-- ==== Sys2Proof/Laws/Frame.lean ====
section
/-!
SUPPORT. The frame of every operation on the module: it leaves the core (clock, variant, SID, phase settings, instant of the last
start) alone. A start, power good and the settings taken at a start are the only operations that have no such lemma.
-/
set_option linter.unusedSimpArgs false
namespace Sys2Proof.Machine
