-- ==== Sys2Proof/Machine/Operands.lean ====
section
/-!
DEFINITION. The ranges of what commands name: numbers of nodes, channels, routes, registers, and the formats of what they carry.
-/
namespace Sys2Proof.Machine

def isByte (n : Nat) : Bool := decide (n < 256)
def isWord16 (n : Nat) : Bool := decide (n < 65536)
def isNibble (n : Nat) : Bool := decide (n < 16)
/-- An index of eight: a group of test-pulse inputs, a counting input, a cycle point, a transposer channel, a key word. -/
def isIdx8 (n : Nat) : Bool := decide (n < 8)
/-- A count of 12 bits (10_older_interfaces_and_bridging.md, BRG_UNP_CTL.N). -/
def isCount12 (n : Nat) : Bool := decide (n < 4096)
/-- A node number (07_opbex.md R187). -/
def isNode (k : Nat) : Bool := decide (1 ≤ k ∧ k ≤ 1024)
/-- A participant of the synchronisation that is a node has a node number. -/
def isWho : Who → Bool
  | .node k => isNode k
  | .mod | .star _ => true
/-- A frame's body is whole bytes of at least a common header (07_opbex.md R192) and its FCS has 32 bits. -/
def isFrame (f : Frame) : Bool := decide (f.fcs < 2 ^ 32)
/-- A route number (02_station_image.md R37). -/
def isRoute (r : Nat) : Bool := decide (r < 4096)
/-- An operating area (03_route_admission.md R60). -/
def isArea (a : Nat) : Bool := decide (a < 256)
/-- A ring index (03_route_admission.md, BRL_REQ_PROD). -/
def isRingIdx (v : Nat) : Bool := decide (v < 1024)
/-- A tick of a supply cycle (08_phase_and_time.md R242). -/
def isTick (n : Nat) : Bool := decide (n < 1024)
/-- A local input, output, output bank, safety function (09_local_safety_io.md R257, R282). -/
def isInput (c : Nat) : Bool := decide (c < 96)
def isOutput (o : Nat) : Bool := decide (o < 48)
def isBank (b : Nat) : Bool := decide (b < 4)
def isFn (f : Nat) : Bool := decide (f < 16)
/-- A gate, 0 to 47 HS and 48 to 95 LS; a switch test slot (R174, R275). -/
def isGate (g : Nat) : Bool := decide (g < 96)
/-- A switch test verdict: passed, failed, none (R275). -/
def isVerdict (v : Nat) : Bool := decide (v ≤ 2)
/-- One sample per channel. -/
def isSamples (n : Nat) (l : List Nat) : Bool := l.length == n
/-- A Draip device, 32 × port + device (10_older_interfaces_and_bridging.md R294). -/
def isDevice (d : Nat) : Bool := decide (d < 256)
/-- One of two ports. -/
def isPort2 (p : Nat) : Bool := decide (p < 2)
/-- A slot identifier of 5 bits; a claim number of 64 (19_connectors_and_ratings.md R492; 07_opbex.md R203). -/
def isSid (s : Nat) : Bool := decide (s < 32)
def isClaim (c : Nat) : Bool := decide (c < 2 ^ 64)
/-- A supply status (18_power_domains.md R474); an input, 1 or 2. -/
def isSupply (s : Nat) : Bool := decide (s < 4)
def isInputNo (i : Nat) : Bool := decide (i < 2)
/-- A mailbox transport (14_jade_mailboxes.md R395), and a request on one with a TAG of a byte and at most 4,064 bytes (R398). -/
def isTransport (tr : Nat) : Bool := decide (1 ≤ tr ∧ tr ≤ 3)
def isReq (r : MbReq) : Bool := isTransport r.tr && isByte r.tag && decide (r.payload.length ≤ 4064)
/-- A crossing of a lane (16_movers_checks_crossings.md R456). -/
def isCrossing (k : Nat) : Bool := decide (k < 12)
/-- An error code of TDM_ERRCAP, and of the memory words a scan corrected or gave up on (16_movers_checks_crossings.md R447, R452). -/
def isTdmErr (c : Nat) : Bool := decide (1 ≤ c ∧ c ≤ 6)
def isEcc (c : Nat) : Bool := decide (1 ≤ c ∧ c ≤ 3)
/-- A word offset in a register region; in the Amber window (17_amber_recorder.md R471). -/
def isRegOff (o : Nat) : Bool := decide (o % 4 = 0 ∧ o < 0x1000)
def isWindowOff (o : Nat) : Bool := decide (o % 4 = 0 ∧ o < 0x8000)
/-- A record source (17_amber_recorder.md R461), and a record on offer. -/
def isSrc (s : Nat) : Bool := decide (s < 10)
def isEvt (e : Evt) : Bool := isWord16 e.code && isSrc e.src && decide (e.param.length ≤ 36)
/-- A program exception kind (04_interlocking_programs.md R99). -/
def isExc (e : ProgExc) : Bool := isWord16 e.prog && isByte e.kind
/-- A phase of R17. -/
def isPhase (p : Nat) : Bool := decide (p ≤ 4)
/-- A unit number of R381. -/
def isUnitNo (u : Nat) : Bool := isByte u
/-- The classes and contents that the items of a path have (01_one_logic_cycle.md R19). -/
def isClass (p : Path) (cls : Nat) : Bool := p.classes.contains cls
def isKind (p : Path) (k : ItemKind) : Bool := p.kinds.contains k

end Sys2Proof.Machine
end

━━━━━━━━━━━━━━━━

_Work item:_ Search the material above for "settings". Copy each line that has it.

_Finished task:_
SUPPORT. The frame of every operation on the module: it leaves the core (clock, variant, SID, phase settings, instant of the last
start) alone. A start, power good and the settings taken at a start are the only operations that have no such lemma.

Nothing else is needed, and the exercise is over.